Тут Марк вспомнил о моей провинности:
— Мы притащили его, упиравшегося и вырывавшегося, на стоянку, где ты обещала ждать. Я мечтал только об одном: втолкнуть его в машину и увезти как можно дальше. И что же мы видим? «Запорожца» нет и в помине! Куда ты укатила, черт побери?
— Не кипятись. Сейчас все объясню. — Я протиснулась мимо Прошки (тот под нашу болтовню усердно поглощал стряпню своих старушек), залезла с ногами в любимое плетеное кресло, зажгла огонь под чайником и начала:
— Приблизительно через двадцать минут после вашего ухода я вышла размять ноги и столкнулась нос к носу с особой, которую для простоты буду называть Любой. Вы скоро поймете, к чему этот псевдоним. Люба пребывала в весьма расстроенных чувствах, но, узнав меня, слегка воспрянула и попросила выслушать ее печальную повесть. Большую часть повести я опущу — она не имеет к нам никакого отношения. А имеет к нам отношение вот что.

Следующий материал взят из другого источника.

-- ==== Sys2Proof/Proofs/KnownAnswer.lean ====
section
/-! The block transform as a whole against the vector of 95_test_vectors.md S4. -/

namespace Sys2Proof.Machine

/-- Settles O26: the kernel evaluates the block. -/
theorem blockKnownAnswer : Obligations.BlockKnownAnswer := by
  unfold Obligations.BlockKnownAnswer
  decide +kernel

end Sys2Proof.Machine
end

У Любы есть любовник, с которым она встречалась на квартире Архангельского. Серж по доброте душевной сам преподнес девушке ключи, а потом по рассеянности забыл об этом и пригласил пожить Мефодия — опять же по душевной доброте. За нее и пострадал. В один прекрасный день Мефодий ввалился к нему в спальню и застиг Любу с милым в пикантном неглиже. Милый озверел и едва не вытряс из незадачливого вуайериста душу. На Любу потасовка произвела неизгладимое впечатление. Она ночами не спала, оплакивая униженного и оскорбленного Мефодия, вся вина которого состояла лишь в том, что, услышав в неурочное время подозрительную возню в спальне, он туда заглянул. И вот пару недель назад она нечаянно повстречала Мефодия на улице. Движимая состраданием, Люба подошла к нему с ласковыми речами и в числе прочего с потрохами выдала Сержа, выставившего Мефодия из дома под надуманным предлогом, а также узнала фамилию человека, у которого Мефодий нашел кров. Вот и вся история. Остается лишь добавить, что любовника Любы зовут Глеб, фамилия его Безуглов, а фамилия человека, у которого поселился Мефодий, — Великович.
Прошка присвистнул.
— Вот это номер! Браво, Варька! За тебя! — Он поднял на вилке внушительный кусок холодца и целиком запихнул его в рот. — Шитай, мы жагнали жлодея в угол.
— Не плюй в колодец, пока не перепрыгнешь. Мы всего лишь получили мотив и возможность — весьма призрачную, надо сказать. Люба призналась, что рассказала Глыбе о встрече с Мефодием, но не помнит, называла ли она ему Лёнича. И даже склоняется к тому, что не называла. По крайней мере, сегодня она вспомнила его фамилию только по подсказке.
— Да и мотив не ахти, — кисло сказал Леша. — Как я понял, с момента конфликта прошло полгода.
— И что с того? — удивился Прошка. — Недоброжелатель, посвященный в опасную тайну, подобен бомбе замедленного действия. Мефодий в любую минуту мог разоблачить прелюбодея. Глыба, поди, все эти полгода дрожал от страха, как бы Мефодий не избавил его и от второй жены.
— А чего ж тогда набрасывался?
— Ну ты даешь, Леша! А если бы тебя вот так застукали? Диво еще, что Мефодий оттуда на своих ногах ушел. Сгоряча да с перепугу Глыба его и не так мог отделать. А Мефодий-то был злопамятен. Обиды годами лелеял. Когда Глыба немного остыл, наверняка об этом вспомнил. И понял, что влип.